/-! ### Video, audio and display -/

/-- Distinct byte addresses that an access reaches; a translation fault that it meets. -/
def distinct {ε : Type} (r : Except ε (List Nat)) : Bool := match r with | .ok pas => decide pas.Nodup | .error _ => false
def faulted (b : Option (Nat × EdgeBad)) : Bool := match b with | some (_, .fault _ _) => true | _ => false

/-- A channel descriptor: KIND, FMTX, LINES, LINEB, PITCH; two slots at 0x8000, slot records at 0x7000 and a ready word at 0x6000. -/
def chanWords (kind fmtx lines lineb pitch record ready : Nat) (addr rate : W64) : List W64 :=
  [BitVec.ofNat 64 (kind * 2 ^ 60 + 2 * 2 ^ 54 + fmtx * 2 ^ 48 + lines * 2 ^ 32 + lineb), 0x8000, BitVec.ofNat 64 (0x400 * 2 ^ 32 + pitch), BitVec.ofNat 64 record, addr,
   BitVec.ofNat 64 ready, rate, 0]
/-- A port that is up, with the channel at 5:1 (`ch` of `page`) running under tag 1. -/
def channelled (page ch : Nat) (d : List W64) (f : VChan → VChan) : State :=
  setVChan (rset (rset base page 0x100 0x80000000) page 0x104 0x80000000) page ch (f { ctl := 0x80000001, desc := d, state := 1, begun := true, inFrame := true })
def videoIn : List W64 := chanWords 1 0 8 16 16 0x7000 0 0x0A00000113C40060 0
def packet (rows : List (Nat × Nat × List Byte)) (marker : Bool) (stamp : W32) : VideoPacket := { port := 3, dst := 0x0A000001, udp := 0x13C4, pt := 0x60, stamp, marker, rows }
def row16 : List Byte := (List.range 16).map fun i => BitVec.ofNat 8 (i + 1)
def audioPacket (bs : List Byte) (stamp : W32) : AudioPacket := { port := 3, dst := 0x0A000001, udp := 0x13C4, pt := 0x60, stamp, payload := bs }

theorem witness_VideoChannels :
    (let s := setVChan (rset (packetAt base 0x4000 videoIn) 0x223 0x108 31) 0x223 31 { descAddr := 0x4000 }
     isVio 0x223 = true ∧ Reaches s .hub 0x223 0x10C ∧ rbits s 0x223 0x108 4 0 = 31 ∧ s.power.ioHeld = false ∧ (chanOf s 0x223 31).state ≠ 1
     ∧ (chanOf s 0x223 31).descAddr.toNat % 64 = 0 ∧ bit (0x80000001 : W32) 31 = true
     ∧ (rangeRead s (vioUnit 0x223) 1 0x4000 64).toOption = some (videoIn.flatMap fun v => natLe 8 v.toNat) ∧ chanShape s 0x223 31 videoIn = true
     ∧ chanFits s 0x223 31 1 videoIn = true ∧ chanShape s 0x224 0 videoIn = false)
    ∧ (let s := setVChan base 0x220 0 { descAddr := 0x4001 }
       Reaches s .hub 0x220 0x10C ∧ rbits s 0x220 0x108 4 0 = 0 ∧ (chanOf s 0x220 0).descAddr.toNat % 64 ≠ 0 ∧ (chanOf s 0x220 0).inFrame = false)
    ∧ (let s := channelled 0x223 31 videoIn id
       portUp s 0x223 = true ∧ matchChan s 0x223 0x0A000001 0x13C4 0x60 = some 31 ∧ matchChan s 0x223 0x0A000002 0x13C4 0x60 = none ∧ chKind (chanOf s 0x223 31).desc ≠ 2) := by
  and_intros <;> first | decide +kernel | (unfold Reaches; decide +kernel)

theorem witness_VideoReception :
    (let s := channelled 0x223 31 videoIn fun c => { c with landed := 5, frame := 2 ^ 48 - 1 }
     let c := chanOf s 0x223 31
     portUp s 0x223 = true ∧ matchChan s 0x223 0x0A000001 0x13C4 0x60 = some 31 ∧ chKind c.desc = 1 ∧ running c = true ∧ chSources s 1 0x223 31 = [] ∧ c.begun = true
     ∧ 0 < chLineb c.desc ∧ c.stamp = 0 ∧ c.inFrame = true ∧ c.seen = [] ∧ row16.length = chLineb c.desc ∧ 7 < chLines c.desc ∧ 7 = c.landed + 2
     ∧ (∀ line ∈ [5, 7], distinct (rangePas s (vioUnit 0x223) (chTag c) .w (slotOf c.desc c.frame + line * chPitch c.desc) 16)))
    ∧ (chRec (chanWords 1 0 8 16 16 0 0 0 0) = 0 ∧ (0 : W32) ≠ 1)
    ∧ (let s := channelled 0x223 31 videoIn fun c => { c with landed := 8, frame := 1 }
       let c := chanOf s 0x223 31
       c.landed = chLines c.desc ∧ chRec c.desc ≠ 0
       ∧ (distinct (rangePas s (vioUnit 0x223) (chTag c) .w (chRec c.desc + 32 * (c.frame % chNfr c.desc)) 32)))
    ∧ (let s := channelled 0x22B 15 videoIn fun c => { c with landed := 7 }
       let c := chanOf s 0x22B 15
       portUp s 0x22B = true ∧ running c = true ∧ chSources s 1 0x22B 15 = [] ∧ c.inFrame = true ∧ c.landed < chLines c.desc ∧ chRec c.desc ≠ 0
       ∧ (distinct (rangePas s (vioUnit 0x22B) (chTag c) .w (slotOf c.desc c.frame + c.landed * chPitch c.desc) (min (chLineb c.desc) 16)))
       ∧ (distinct (rangePas s (vioUnit 0x22B) (chTag c) .w (chRec c.desc + 32 * (c.frame % chNfr c.desc)) 32)))
    ∧ (chanOf (channelled 0x22B 15 videoIn fun c => { c with inFrame := false }) 0x22B 15).inFrame = false
    ∧ (let s := channelled 0x223 31 (chanWords 2 1 2 8 0 0 0 0x0A00000113C40060 0) fun c => { c with pos := 9 }
       let c := chanOf s 0x223 31
       matchChan s 0x223 0x0A000001 0x13C4 0x60 = some 31 ∧ running c = true ∧ c.begun = true ∧ chKind c.desc = 2 ∧ chSources s 3 0x223 31 = [] ∧ chFmtx c.desc = 1
       ∧ 0 < chLines c.desc ∧ (audioPacket [1, 2, 3, 4, 5, 6] 9).payload.length = 3 * chLines c.desc ∧ (9 : W32) = BitVec.ofNat 32 c.pos
       ∧ (distinct (rangePas s (vioUnit 0x223) (chTag c) .w (sampleAddr c.desc c.pos) (4 * chLines c.desc))))
    ∧ (let s := channelled 0x223 31 (chanWords 3 0 2 0 0 0 0 0x0A00000113C40060 0) fun c => { c with entry := 1 }
       let c := chanOf s 0x223 31
       matchChan s 0x223 0x0A000001 0x13C4 0x60 = some 31 ∧ chKind c.desc = 3 ∧ c.stamp = 0 ∧ c.entry < chLines c.desc
       ∧ (distinct (rangePas s (vioUnit 0x223) (chTag c) .w (slotOf c.desc c.frame + 1024 * c.entry) (4 + 6))))
    ∧ (let s := channelled 0x22F 0 (chanWords 2 0 2 8 0 0 0 0 0) fun c => { c with pos := 15 }
       let c := chanOf s 0x22F 0
       portUp s 0x22F = true ∧ running c = true ∧ running (chanOf s 0x22F 1) = false ∧ chSources s 3 0x22F 0 = []
       ∧ (distinct (rangePas s (vioUnit 0x22F) (chTag c) .w (sampleAddr c.desc c.pos) (4 * chLines c.desc)))) := by
  and_intros <;> decide +kernel

theorem witness_VideoTransmission :
    (let s := wr (channelled 0x223 31 (chanWords 9 0 1 16 16 0 0x6000 0 0x3C00000001) fun c => { c with lastCount := 7 }) 0x6000 0x70001
     let c := chanOf s 0x223 31
     isEth 0x223 = true ∧ portUp s 0x223 = true ∧ running c = true ∧ chKind c.desc = 9 ∧ c.begun = true ∧ chLines c.desc = 1
     ∧ (rangeNat s (vioUnit 0x223) (chTag c) (chReady c.desc) 8).toOption = some 0x70001
     ∧ (rangeRead s (vioUnit 0x223) (chTag c) (chBase c.desc + 1 * chStride c.desc) (chLineb c.desc)).toOption.isSome = true)
    ∧ (let s := channelled 0x223 31 (chanWords 0xA 0 2 8 0 0 0x6000 0 0) fun c => { c with pos := 9 }
       let c := chanOf s 0x223 31
       chKind c.desc = 0xA ∧ (rangeRead s (vioUnit 0x223) (chTag c) (sampleAddr c.desc c.pos) (4 * chLines c.desc)).toOption.isSome = true)
    ∧ (let s := wr (wr (channelled 0x223 31 (chanWords 0xB 0 1 0 0 0 0x6000 0 0) id) 0x6000 0x70001) 0x8400 0x1122334400000004
       let c := chanOf s 0x223 31
       chKind c.desc = 0xB ∧ chLines c.desc = 1 ∧ (rangeNat s (vioUnit 0x223) (chTag c) (chReady c.desc) 8).toOption = some 0x70001
       ∧ (rangeNat s (vioUnit 0x223) (chTag c) (chBase c.desc + 1 * chStride c.desc) 4).toOption = some 4
       ∧ (rangeRead s (vioUnit 0x223) (chTag c) (chBase c.desc + 1 * chStride c.desc + 4) 4).toOption.isSome = true)
    ∧ (let s := channelled 0x22F 1 (chanWords 0xA 0 2 8 0 0 0 0 0) id
       let c := chanOf s 0x22F 1
       portUp s 0x22F = true ∧ running c = true ∧ running (chanOf s 0x22F 0) = false
       ∧ (rangeRead s (vioUnit 0x22F) (chTag c) (sampleAddr c.desc c.pos) (4 * chLines c.desc)).toOption.isSome = true)
    ∧ (let s := rset base 0x223 0x100 0x88000000
       servoPort s = some 3 ∧ (∀ x ∈ s.sources, srcKind x.2 ≠ 4) ∧ s.ptp.locked = false ∧ s.ptp.everLocked = false ∧ s.ptp.good < 15)
    ∧ (({ locked := true, bad := 3 } : Ptp).bad = 3 ∧ ({ good := 15 } : Ptp).good = 15 ∧ ({ everLocked := true } : Ptp).everLocked = true) := by
  and_intros <;> decide +kernel

/-- Pipe 3: 8 columns of 100 and 4 lines of 12, at 1,000 kHz, with tag 1 and its pointer slot at 0x4000. -/
def piped (f : Pipe → Pipe) : State :=
  { base with pipes := [(3, f { on := true, cfg := 0x80000001, htim := 0x640008, vtim := 0xC0004, pclk := 1000, ptr := 0x4000, line := 4, hpd := true })] }
/-- A frame descriptor that writes lines of `pitch` bytes back to 0x8000; with one layer of 4 lines at `layer`, if any. -/
def frameWords (layer : Nat) : List W64 :=
  [0, 0x8000, 0x20000000020, 0x6000] ++ List.replicate 4 0
  ++ (if layer = 0 then List.replicate 8 0 else [0x8000000000000000, BitVec.ofNat 64 layer, 0x80, 0x0000000000080004, 0x0000000000080004, 0, 0, 0]) ++ List.replicate 56 0

theorem witness_DisplayPipes :
    (let s := rset (rset (rset base 0x233 0x104 0x640008) 0x233 0x108 0xC0004) 0x233 0x10C 100
     Reaches s .hub (pgCmp 3) 0x100 ∧ bits (0x80000001 : W32) 28 27 ≤ 2 ∧ bits (0x80000001 : W32) 26 25 ≤ 2 ∧ bit (0x80000001 : W32) 31 = true ∧ (pipeOf s 3).on = false
     ∧ timingOk s 3 0x80000001 = true ∧ timingOk base 3 0xC0000001 = false)
    ∧ (pipeOf (piped id) 3).hpd = true
    ∧ (let s := piped id
       (pipeOf s 3).on = true ∧ (pipeOf s 3).line = (pipeOf s 3).vact ∧ (pipeOf s 3).fetched = false ∧ tagLive s (pipeOf s 3).tag = true
       ∧ (rangeNat s (cmpUnit 3) 1 0x4000 8).toOption = some 0)
    ∧ (let s := packetAt (wr (piped id) 0x4000 0x5000) 0x5000 (frameWords 0)
       (rangeNat s (cmpUnit 3) 1 0x4000 8).toOption = some 0x5000 ∧ (rangeRead s (cmpUnit 3) 1 0x5000 576).toOption.isSome = true
       ∧ frameOk (pipeOf s 3) (frameWords 0) = true ∧ frameOk (pipeOf s 3) ((frameWords 0).set 5 1) = false)
    ∧ (let x := pipeOf (piped fun x => { x with line := 11, next := some (frameWords 0) }) 3
       x.on = true ∧ x.applied = false ∧ x.line + 1 = x.vtot ∧ x.next = some (frameWords 0) ∧ (pipeOf (piped id) 3).next = none)
    ∧ (let s := piped fun x => { x with line := 2, desc := frameWords 0 }
       let x := pipeOf s 3
       sourcesOf s 2 3 = [] ∧ x.on = true ∧ x.khz ≠ 0 ∧ x.vtot ≠ 0 ∧ x.line + 1 < x.vact ∧ layersOn { x with line := 3 } = [] ∧ fdWbBase x.desc ≠ 0 ∧ x.wbStopped = false
       ∧ fdTone x.desc = 0 ∧ tagLive s x.tag = true
       ∧ (distinct (rangePas s (cmpUnit 3) x.tag .w (fdWbBase x.desc + x.frame % fdWbNfr x.desc * (fdWbPitch x.desc * x.vact) + 3 * fdWbPitch x.desc) (wbBytes x))))
    ∧ (let x := pipeOf (piped id) 3
       x.vact ≤ x.line + 1 ∧ x.line + 1 < x.vtot)
    ∧ (let s := { piped fun x => { x with line := 11, applied := true } with contexts := [] }
       (pipeOf s 3).line + 1 = (pipeOf s 3).vtot ∧ (pipeOf s 3).applied = true ∧ tagLive s (pipeOf s 3).tag = false)
    ∧ (let s := piped fun x => { x with line := 2, desc := (frameWords 0x10000).set 1 0 }
       let x := pipeOf s 3
       let r := readLayer (nextLine s 3) 3 { x with line := 3 } 0
       layersOn { x with line := 3 } = [0] ∧ fdWbBase x.desc = 0 ∧ r.off = true ∧ (faulted r.bad))
    ∧ (let s := piped fun x => { x with wbDone := true, desc := frameWords 0 }
       (pipeOf s 3).wbDone = true ∧ tagLive s (pipeOf s 3).tag = true
       ∧ (distinct (rangePas s (cmpUnit 3) 1 .w (fdReady (pipeOf s 3).desc) 8))) := by
  and_intros <;> first | decide +kernel | (unfold Reaches; decide +kernel)

/-! ### Compression engines, steps -/

/-- A descriptor: OP with its LEVEL, PRED, FMT and SIGEN; from 0x5000 to 0x6000 with a completion record at 0x7000 and fence 9. -/
def descriptor (op level pred fmt sigen : Nat) (lengths dstLen : Nat) : List W64 :=
  [BitVec.ofNat 64 (op * 2 ^ 60 + level * 2 ^ 56 + pred * 2 ^ 53 + fmt * 2 ^ 49 + sigen * 2 ^ 47), 0x5000, 0x6000, BitVec.ofNat 64 lengths, BitVec.ofNat 64 dstLen, 6, 0x9000000007000, 0]
/-- Engine 3, whose ring 3 lies at 0x3000 with 4 places, TAIL `tail` in memory and a descriptor at its head; the source bytes. -/
def engined (tail : Nat) (f : Cpr → Cpr) (d src : List W64) : State :=
  { packetAt (packetAt (wr base 0x3000 tail) 0x3040 d) 0x5000 src with
    cprs := [(3, f { rings := [(3, { ctl := 0x90000001, wbase := 0x3000, base := 0x3000 })] })] }
def busy (d : List W64) (src : List W64) : State := engined 1 (fun c => { c with serving := 3, desc := some d }) d src
/-- A stream of one chunk of eight bytes stored raw, and its check value. -/
def rawStream (crc : Nat) : List W64 := [0x00000000017AC5, 8, 0x0403020180000008, BitVec.ofNat 64 (crc % 2 ^ 32 * 2 ^ 32 + 0x08070605)]
/-- A surface of 4 x 1 pixels of 4 bytes in one raw block. -/
def rawSurface (crc : Nat) : List W64 := [0x0001000400015AC5, BitVec.ofNat 64 (128 * 2 ^ 32 + crc % 2 ^ 32), 0, 0, 0, 0, 0, 0, 0x4000000100000008, 0, 0, 0, 0, 0, 0, 0, 1, 2]

theorem witness_CompressionRings :
    (let s := rset base (pgCpr 3) 0x104 3
     Reaches s .hub (pgCpr 3) 0x108 ∧ bit (0xE0000001 : W32) 31 = true ∧ 2 ≤ bits (0xE0000001 : W32) 30 27 ∧ bits (0xE0000001 : W32) 30 27 = 12 ∧ rbits s (pgCpr 3) 0x104 1 0 = 3
     ∧ (cprRing (cprOf s 3) 3).on = false)
    ∧ (let d := descriptor 0 0 0 0 1 8 0x100
       ∀ t ∈ [0, 1, 4, 5], let s := engined t id d [1]
       (cprOf s 3).desc = none ∧ (cprRing (cprOf s 3) 3).on = true ∧ (cprRing (cprOf s 3) 3).fault = false ∧ (cprRing (cprOf s 3) 3).size = 4
       ∧ (∀ k < 4, k ≠ 3 → (cprRing (cprOf s 3) k).on = false) ∧ (rangeNat s (cprUnit 3) 1 0x3000 4).toOption = some t
       ∧ (rangeRead s (cprUnit 3) 1 0x3040 64).toOption = some (d.flatMap fun v => natLe 8 v.toNat) ∧ cdOk s 1 d = true ∧ cdOk s 1 (d.set 7 1) = false)
    ∧ (let d := descriptor 0 0 0 0 1 8 0x100
       let s := engined 1 (fun c => { c with serving := 3, desc := some d, outcome := some (0, 8, 40, 5, 1) }) d [1]
       (cprOf s 3).desc = some d ∧ (cprOf s 3).outcome = some (0, 8, 40, 5, 1) ∧ cdCpl d % 32 = 0 ∧ cdSigen d = true ∧ tagGranted s 1 (cdSlot d) = true
       ∧ genOf s (cdSlot d) = (cprOf s 3).gen ∧ tfind s.fences (cdSlot d) = some f0 ∧ f0.state = fsValue ∧ f0.value.toNat < (dw d 5).toNat ∧ dw d 5 ≠ BitVec.allOnes 64
       ∧ ((rangeWrite s (cprUnit 3) 1 (cdCpl d) (cprRecordBytes d 0 8 40 5 1)).toOption.bind fun s1 => (rangeWrite s1 (cprUnit 3) 1 0x3008 (natLe 4 1)).toOption).isSome = true) := by
  and_intros <;> first | decide +kernel | (unfold Reaches; decide +kernel)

#### Exercise:
Each line from the top of the records through the one with "def chanWords (kind" should be returned exactly. Leave out everything else.

#### Solution to this problem:
/-! ### Video, audio and display -/

/-- Distinct byte addresses that an access reaches; a translation fault that it meets. -/
def distinct {ε : Type} (r : Except ε (List Nat)) : Bool := match r with | .ok pas => decide pas.Nodup | .error _ => false
def faulted (b : Option (Nat × EdgeBad)) : Bool := match b with | some (_, .fault _ _) => true | _ => false

/-- A channel descriptor: KIND, FMTX, LINES, LINEB, PITCH; two slots at 0x8000, slot records at 0x7000 and a ready word at 0x6000. -/
def chanWords (kind fmtx lines lineb pitch record ready : Nat) (addr rate : W64) : List W64 :=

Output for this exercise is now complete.